Records shown
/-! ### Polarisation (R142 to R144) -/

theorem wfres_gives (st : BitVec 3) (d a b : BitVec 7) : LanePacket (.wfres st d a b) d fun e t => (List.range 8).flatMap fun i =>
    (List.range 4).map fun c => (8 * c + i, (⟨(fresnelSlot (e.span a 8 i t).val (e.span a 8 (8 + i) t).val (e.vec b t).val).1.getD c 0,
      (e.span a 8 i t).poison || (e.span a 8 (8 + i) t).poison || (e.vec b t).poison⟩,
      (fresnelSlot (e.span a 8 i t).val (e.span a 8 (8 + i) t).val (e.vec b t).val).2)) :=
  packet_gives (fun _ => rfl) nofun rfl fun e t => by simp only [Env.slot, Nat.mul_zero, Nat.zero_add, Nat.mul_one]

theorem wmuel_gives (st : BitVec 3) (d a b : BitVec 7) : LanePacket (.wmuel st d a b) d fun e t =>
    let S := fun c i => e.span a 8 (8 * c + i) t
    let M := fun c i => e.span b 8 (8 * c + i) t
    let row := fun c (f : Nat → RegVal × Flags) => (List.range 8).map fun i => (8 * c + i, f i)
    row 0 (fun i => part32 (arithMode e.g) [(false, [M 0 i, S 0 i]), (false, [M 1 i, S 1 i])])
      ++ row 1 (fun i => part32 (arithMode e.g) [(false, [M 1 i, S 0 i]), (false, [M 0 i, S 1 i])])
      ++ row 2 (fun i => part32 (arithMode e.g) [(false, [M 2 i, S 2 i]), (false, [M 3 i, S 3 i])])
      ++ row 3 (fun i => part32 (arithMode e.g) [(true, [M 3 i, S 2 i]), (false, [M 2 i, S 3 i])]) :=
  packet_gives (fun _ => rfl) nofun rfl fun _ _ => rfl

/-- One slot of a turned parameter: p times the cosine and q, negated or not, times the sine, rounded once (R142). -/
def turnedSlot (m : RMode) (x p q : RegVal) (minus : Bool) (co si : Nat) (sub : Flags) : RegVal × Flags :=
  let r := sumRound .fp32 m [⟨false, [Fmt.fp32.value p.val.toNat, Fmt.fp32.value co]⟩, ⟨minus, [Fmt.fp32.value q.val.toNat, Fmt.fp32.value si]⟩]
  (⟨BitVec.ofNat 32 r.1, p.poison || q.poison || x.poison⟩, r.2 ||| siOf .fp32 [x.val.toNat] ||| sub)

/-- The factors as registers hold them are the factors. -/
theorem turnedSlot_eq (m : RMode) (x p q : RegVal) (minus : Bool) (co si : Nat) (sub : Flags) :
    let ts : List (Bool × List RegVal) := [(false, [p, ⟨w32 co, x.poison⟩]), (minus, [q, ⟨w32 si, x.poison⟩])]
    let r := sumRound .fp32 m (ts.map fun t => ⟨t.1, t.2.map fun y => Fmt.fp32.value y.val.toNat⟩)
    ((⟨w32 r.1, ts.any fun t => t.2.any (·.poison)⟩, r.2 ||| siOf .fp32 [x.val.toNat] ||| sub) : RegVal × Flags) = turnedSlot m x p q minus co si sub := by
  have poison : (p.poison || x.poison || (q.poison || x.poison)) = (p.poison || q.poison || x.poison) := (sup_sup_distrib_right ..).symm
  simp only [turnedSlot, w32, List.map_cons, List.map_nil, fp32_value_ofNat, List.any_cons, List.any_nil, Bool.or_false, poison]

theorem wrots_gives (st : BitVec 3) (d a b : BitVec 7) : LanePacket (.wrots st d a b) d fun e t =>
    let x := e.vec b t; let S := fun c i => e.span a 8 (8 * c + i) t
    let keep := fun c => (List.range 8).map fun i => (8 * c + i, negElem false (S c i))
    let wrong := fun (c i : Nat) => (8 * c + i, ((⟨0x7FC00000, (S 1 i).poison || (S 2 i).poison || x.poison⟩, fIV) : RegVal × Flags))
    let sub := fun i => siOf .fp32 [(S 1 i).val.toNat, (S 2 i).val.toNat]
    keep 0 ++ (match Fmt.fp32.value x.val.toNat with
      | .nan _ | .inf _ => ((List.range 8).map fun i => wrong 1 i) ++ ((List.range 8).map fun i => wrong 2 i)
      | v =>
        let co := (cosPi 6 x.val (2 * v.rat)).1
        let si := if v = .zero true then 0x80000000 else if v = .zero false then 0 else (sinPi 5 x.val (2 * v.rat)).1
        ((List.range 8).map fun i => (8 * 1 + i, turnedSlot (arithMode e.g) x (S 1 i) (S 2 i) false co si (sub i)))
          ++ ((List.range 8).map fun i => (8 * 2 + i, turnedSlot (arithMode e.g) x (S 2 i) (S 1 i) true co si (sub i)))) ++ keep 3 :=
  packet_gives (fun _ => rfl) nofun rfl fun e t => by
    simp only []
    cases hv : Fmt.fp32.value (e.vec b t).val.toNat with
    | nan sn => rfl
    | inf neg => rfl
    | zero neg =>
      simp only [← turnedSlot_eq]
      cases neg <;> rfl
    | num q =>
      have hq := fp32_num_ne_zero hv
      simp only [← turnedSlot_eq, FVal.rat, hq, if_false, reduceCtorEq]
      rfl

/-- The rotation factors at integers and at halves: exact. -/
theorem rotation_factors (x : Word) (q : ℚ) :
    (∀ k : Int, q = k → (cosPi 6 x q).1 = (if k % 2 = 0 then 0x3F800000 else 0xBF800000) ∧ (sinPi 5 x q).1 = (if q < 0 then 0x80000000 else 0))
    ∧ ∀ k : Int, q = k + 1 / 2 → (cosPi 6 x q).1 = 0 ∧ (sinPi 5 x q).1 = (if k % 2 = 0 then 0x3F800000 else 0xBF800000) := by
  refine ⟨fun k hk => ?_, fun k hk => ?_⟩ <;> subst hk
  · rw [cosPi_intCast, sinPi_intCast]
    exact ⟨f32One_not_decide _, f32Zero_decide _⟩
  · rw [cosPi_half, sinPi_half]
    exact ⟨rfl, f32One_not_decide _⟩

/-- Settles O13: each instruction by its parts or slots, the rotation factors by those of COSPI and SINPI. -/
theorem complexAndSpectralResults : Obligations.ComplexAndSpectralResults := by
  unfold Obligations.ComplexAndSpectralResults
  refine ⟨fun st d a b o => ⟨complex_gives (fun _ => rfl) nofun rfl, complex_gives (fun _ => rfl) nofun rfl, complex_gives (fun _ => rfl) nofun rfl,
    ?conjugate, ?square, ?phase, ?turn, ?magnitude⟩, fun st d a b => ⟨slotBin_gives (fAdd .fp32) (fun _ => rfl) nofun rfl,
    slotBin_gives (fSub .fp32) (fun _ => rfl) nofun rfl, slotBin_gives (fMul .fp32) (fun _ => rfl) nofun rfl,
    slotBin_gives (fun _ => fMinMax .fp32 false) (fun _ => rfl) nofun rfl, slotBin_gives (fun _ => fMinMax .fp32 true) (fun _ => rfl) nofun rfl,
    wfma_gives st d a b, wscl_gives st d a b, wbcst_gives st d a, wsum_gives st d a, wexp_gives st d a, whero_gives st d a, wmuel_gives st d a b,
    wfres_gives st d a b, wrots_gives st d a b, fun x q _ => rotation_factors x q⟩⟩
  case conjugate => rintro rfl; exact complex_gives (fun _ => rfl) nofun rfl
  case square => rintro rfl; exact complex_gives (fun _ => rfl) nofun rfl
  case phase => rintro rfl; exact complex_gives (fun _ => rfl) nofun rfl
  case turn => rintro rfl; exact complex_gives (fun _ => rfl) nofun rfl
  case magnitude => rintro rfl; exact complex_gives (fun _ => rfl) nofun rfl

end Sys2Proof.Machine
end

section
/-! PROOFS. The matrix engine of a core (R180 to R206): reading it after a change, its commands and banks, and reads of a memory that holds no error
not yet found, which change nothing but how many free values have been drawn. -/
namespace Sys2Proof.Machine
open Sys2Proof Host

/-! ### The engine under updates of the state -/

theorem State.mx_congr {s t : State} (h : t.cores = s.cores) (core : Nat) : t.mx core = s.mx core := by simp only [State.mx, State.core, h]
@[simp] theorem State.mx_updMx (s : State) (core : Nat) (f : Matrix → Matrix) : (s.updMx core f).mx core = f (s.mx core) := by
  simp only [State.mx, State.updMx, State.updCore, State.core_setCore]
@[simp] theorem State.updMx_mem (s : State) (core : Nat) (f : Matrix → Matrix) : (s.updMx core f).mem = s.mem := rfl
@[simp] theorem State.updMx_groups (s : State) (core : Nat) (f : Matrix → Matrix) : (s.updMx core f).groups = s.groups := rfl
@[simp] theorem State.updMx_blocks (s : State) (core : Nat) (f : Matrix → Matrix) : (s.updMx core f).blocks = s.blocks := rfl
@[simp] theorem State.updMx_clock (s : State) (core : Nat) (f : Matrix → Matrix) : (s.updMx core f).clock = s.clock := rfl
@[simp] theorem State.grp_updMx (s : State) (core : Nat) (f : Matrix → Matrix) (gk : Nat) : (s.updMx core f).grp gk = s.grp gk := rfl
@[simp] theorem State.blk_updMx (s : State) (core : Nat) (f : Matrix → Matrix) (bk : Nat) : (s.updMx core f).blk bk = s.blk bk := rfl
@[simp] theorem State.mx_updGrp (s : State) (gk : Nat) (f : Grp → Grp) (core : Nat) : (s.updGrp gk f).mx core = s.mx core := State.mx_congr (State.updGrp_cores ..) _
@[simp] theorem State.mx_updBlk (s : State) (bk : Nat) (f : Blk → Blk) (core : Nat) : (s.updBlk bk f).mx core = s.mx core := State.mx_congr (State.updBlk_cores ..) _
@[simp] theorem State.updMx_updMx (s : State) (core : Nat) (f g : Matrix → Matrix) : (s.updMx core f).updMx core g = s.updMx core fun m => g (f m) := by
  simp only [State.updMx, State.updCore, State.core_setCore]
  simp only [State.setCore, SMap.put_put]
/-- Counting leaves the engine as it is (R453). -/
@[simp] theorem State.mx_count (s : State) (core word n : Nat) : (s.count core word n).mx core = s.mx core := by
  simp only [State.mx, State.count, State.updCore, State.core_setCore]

...

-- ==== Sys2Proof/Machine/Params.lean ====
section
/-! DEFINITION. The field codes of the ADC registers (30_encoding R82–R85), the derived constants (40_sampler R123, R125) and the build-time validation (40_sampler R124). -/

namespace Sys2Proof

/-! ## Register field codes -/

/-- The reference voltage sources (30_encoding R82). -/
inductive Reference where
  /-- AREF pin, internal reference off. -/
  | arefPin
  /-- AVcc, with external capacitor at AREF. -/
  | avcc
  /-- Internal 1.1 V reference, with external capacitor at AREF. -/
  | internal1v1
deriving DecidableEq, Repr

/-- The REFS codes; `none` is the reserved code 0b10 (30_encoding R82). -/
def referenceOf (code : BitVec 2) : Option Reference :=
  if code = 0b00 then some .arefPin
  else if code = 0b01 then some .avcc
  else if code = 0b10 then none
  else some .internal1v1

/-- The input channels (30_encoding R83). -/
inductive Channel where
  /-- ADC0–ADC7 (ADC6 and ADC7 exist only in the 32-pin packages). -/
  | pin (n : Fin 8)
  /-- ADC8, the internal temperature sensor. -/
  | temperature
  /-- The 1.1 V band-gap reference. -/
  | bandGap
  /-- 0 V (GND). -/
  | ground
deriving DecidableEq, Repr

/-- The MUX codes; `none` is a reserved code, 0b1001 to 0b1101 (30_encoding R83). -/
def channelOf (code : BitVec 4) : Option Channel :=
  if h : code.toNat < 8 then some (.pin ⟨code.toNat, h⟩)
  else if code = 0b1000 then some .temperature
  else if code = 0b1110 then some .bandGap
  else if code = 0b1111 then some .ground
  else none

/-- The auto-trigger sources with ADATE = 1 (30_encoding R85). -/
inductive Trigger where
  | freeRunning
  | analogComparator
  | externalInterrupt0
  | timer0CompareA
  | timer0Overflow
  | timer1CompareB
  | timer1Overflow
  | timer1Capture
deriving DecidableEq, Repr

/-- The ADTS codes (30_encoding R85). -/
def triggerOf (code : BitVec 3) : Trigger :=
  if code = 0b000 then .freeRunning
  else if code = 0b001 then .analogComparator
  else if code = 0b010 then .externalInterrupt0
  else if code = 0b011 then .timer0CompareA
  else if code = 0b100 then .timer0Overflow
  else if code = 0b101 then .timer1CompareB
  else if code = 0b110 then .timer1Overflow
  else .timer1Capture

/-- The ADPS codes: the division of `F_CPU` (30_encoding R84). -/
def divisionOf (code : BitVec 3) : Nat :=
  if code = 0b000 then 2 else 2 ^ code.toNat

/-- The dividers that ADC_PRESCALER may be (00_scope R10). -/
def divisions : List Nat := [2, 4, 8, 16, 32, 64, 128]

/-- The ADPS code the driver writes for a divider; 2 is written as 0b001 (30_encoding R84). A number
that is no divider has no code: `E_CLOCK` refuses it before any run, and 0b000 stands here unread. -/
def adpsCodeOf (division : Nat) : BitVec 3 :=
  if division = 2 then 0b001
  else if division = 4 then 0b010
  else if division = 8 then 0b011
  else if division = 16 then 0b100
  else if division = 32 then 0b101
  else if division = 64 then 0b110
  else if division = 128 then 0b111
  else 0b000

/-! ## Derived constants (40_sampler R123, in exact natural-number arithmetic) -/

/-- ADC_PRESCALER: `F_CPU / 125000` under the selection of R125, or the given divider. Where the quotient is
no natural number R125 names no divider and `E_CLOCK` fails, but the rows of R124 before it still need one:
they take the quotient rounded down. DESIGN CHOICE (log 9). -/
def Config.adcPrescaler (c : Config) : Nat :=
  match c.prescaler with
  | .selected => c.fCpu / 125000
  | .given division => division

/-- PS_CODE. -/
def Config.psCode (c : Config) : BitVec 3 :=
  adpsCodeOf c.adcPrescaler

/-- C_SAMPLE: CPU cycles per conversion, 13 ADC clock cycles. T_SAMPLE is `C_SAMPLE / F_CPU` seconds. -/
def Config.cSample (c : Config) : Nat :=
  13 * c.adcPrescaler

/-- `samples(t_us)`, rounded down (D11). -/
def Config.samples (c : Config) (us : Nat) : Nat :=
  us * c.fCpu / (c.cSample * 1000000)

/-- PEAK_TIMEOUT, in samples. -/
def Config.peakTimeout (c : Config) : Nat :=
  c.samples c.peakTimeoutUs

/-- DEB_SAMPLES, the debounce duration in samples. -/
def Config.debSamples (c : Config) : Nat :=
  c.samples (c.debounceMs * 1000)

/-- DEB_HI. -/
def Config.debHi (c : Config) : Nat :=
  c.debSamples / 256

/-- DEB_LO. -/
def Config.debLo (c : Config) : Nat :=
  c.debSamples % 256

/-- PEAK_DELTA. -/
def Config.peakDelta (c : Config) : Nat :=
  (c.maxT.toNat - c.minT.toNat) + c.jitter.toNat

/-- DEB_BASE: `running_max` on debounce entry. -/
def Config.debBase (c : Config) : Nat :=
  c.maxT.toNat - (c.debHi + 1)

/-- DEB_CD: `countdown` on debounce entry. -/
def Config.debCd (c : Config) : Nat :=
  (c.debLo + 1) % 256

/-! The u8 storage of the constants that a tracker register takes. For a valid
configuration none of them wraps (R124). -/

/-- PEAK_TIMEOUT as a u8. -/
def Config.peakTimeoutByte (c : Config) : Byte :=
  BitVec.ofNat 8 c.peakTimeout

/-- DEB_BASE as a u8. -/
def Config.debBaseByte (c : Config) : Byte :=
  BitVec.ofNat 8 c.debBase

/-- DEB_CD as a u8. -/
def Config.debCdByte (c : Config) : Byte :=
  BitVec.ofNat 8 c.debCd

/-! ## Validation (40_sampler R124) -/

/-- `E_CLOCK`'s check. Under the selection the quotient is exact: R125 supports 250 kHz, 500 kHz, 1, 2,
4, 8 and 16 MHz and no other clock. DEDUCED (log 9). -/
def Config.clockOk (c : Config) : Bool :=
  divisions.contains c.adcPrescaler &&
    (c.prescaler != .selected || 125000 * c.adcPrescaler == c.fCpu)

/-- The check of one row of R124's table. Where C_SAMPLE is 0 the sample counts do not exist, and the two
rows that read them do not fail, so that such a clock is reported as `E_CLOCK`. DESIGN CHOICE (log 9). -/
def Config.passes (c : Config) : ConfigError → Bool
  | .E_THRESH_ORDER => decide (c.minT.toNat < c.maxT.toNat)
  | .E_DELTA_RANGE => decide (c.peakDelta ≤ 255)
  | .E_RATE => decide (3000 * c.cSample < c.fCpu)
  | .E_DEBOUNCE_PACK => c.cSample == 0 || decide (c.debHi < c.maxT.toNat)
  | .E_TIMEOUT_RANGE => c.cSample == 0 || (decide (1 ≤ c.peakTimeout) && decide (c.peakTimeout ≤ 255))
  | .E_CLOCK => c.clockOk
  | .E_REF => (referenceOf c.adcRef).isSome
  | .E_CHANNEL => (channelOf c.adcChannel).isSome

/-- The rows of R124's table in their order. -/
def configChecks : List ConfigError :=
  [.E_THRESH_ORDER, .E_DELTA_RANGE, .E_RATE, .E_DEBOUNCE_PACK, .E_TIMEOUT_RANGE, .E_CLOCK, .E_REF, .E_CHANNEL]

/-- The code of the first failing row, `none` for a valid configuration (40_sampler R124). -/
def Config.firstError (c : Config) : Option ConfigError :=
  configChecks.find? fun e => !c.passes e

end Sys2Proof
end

==

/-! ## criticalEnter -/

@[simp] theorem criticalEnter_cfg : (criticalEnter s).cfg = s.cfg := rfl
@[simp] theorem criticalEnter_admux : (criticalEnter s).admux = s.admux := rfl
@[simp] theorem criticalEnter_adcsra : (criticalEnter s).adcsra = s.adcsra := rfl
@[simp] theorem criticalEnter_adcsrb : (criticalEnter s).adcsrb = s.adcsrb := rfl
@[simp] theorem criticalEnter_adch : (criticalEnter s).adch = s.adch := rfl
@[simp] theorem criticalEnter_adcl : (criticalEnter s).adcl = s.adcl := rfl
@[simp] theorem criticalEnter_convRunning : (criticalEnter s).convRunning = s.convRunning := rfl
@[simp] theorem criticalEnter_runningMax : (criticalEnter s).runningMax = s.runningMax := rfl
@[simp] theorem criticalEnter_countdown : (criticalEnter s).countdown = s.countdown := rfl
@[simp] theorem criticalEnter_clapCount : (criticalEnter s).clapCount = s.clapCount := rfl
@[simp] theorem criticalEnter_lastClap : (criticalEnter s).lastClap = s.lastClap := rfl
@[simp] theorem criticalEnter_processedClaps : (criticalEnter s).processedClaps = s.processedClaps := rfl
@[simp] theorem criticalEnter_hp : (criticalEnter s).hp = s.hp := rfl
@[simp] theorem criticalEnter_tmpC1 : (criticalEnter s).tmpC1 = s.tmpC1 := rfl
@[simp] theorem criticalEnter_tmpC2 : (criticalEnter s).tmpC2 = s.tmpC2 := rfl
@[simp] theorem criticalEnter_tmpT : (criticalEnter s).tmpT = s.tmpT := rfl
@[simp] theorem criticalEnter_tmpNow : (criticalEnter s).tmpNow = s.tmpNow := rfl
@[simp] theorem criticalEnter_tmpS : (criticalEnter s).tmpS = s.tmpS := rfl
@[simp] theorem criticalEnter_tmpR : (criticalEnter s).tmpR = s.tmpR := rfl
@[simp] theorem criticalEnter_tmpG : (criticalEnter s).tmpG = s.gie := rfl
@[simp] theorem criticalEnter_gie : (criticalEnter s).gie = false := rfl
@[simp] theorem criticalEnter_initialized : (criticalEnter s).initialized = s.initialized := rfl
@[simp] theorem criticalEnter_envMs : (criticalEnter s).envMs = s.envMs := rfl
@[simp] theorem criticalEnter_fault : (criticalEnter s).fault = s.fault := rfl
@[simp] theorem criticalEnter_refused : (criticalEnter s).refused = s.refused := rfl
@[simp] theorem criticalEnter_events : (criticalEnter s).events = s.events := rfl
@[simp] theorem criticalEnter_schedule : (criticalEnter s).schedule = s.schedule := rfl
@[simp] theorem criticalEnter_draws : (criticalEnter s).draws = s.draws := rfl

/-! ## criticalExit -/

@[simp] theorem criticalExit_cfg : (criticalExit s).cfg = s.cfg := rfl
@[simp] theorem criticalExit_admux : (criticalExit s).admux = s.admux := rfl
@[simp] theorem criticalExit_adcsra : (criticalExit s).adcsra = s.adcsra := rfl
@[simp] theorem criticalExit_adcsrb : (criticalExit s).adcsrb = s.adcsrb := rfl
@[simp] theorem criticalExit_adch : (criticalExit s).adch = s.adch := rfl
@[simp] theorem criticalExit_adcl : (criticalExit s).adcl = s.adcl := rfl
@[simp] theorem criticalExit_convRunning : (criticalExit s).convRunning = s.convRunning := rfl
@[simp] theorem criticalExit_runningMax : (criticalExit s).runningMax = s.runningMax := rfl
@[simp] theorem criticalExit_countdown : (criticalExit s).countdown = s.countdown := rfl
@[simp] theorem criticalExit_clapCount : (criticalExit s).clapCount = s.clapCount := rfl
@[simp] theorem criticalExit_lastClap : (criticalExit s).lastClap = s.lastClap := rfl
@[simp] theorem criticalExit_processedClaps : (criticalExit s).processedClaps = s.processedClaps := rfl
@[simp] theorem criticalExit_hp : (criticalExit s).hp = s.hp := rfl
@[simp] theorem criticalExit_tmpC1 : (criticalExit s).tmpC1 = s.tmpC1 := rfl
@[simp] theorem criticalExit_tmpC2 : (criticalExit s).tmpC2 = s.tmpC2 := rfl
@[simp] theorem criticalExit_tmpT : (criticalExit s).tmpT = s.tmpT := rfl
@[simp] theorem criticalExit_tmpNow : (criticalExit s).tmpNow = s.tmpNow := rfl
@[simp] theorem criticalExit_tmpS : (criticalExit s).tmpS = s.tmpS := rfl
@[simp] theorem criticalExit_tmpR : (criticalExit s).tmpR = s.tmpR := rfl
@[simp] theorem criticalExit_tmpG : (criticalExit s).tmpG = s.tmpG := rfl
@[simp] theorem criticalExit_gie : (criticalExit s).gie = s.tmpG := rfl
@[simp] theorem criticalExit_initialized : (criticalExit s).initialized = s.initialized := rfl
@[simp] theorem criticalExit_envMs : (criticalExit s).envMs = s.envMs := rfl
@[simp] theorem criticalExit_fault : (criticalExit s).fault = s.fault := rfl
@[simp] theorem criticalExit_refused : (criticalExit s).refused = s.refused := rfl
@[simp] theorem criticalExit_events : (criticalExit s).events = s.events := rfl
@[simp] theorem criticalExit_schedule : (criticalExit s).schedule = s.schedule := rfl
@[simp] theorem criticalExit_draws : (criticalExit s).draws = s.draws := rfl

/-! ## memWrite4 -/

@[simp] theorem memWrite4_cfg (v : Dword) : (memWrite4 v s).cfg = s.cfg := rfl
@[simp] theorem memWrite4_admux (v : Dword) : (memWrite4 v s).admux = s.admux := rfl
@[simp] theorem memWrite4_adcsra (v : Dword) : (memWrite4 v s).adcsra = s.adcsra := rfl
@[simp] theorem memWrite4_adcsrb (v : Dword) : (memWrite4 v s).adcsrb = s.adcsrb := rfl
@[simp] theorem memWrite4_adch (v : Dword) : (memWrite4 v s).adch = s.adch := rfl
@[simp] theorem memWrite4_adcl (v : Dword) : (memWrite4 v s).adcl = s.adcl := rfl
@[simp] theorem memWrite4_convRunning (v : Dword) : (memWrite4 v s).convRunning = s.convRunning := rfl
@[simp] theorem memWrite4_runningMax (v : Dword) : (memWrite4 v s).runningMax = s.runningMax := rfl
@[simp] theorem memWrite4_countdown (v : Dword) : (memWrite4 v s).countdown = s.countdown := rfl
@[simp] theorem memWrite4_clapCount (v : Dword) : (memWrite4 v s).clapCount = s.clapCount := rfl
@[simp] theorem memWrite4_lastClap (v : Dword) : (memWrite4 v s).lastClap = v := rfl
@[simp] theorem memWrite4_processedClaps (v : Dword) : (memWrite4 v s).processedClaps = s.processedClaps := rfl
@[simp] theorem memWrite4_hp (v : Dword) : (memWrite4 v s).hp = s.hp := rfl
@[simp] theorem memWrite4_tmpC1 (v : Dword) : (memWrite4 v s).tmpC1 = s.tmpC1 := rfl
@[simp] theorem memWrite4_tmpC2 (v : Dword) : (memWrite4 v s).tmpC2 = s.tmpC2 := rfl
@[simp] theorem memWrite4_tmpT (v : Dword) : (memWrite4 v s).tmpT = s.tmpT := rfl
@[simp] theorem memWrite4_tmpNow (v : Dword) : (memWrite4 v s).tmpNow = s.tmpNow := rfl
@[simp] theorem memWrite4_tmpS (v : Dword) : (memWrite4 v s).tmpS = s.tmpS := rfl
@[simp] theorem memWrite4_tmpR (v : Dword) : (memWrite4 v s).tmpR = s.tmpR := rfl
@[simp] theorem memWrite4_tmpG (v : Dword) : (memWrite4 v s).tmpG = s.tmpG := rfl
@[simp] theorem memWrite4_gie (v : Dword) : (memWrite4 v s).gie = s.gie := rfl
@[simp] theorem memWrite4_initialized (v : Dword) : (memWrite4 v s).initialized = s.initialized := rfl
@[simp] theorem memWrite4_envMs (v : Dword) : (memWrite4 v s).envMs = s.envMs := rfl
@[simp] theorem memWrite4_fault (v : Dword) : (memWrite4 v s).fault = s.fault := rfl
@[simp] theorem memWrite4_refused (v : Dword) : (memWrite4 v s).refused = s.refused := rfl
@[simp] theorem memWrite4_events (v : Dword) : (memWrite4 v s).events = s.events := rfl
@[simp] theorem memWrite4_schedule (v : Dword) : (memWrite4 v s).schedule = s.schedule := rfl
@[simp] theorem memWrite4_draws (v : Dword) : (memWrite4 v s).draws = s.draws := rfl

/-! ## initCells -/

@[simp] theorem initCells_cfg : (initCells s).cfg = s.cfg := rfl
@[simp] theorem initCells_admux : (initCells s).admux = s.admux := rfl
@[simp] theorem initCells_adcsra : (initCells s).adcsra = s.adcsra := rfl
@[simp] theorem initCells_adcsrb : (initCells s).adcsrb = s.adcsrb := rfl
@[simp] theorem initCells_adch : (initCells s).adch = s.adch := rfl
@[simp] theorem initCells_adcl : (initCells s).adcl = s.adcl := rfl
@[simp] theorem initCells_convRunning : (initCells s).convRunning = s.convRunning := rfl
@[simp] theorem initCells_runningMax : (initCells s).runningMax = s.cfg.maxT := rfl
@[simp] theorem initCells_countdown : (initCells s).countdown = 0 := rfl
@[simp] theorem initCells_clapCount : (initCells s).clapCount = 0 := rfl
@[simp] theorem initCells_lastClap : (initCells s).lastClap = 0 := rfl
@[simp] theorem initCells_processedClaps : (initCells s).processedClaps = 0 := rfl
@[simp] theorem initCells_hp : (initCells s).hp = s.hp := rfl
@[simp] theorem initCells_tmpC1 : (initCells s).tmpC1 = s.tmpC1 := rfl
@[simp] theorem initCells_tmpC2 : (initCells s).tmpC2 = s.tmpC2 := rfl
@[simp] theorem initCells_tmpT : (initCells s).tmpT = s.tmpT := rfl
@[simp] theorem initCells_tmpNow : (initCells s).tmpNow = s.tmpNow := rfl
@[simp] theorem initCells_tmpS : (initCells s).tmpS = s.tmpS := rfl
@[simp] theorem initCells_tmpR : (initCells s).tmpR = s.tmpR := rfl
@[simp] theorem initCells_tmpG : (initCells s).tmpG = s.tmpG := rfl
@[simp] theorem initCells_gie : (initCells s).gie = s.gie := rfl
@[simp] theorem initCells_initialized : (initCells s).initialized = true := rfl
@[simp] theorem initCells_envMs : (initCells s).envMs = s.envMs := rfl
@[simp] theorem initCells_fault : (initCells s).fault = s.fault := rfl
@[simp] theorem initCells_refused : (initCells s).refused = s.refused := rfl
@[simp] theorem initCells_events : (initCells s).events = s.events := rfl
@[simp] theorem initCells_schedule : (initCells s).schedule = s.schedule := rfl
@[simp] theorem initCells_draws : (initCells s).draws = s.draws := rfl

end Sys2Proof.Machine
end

The problem
Above are the records. Copy the lines beginning at the one that has "to R144) -/" and ending with the one that has "e.g) [(true, [M", unchanged.

Solution to this problem
/-! ### Polarisation (R142 to R144) -/

theorem wfres_gives (st : BitVec 3) (d a b : BitVec 7) : LanePacket (.wfres st d a b) d fun e t => (List.range 8).flatMap fun i =>
    (List.range 4).map fun c => (8 * c + i, (⟨(fresnelSlot (e.span a 8 i t).val (e.span a 8 (8 + i) t).val (e.vec b t).val).1.getD c 0,
      (e.span a 8 i t).poison || (e.span a 8 (8 + i) t).poison || (e.vec b t).poison⟩,
      (fresnelSlot (e.span a 8 i t).val (e.span a 8 (8 + i) t).val (e.vec b t).val).2)) :=
  packet_gives (fun _ => rfl) nofun rfl fun e t => by simp only [Env.slot, Nat.mul_zero, Nat.zero_add, Nat.mul_one]

theorem wmuel_gives (st : BitVec 3) (d a b : BitVec 7) : LanePacket (.wmuel st d a b) d fun e t =>
    let S := fun c i => e.span a 8 (8 * c + i) t
    let M := fun c i => e.span b 8 (8 * c + i) t
    let row := fun c (f : Nat → RegVal × Flags) => (List.range 8).map fun i => (8 * c + i, f i)
    row 0 (fun i => part32 (arithMode e.g) [(false, [M 0 i, S 0 i]), (false, [M 1 i, S 1 i])])
      ++ row 1 (fun i => part32 (arithMode e.g) [(false, [M 1 i, S 0 i]), (false, [M 0 i, S 1 i])])
      ++ row 2 (fun i => part32 (arithMode e.g) [(false, [M 2 i, S 2 i]), (false, [M 3 i, S 3 i])])
      ++ row 3 (fun i => part32 (arithMode e.g) [(true, [M 3 i, S 2 i]), (false, [M 2 i, S 3 i])]) :=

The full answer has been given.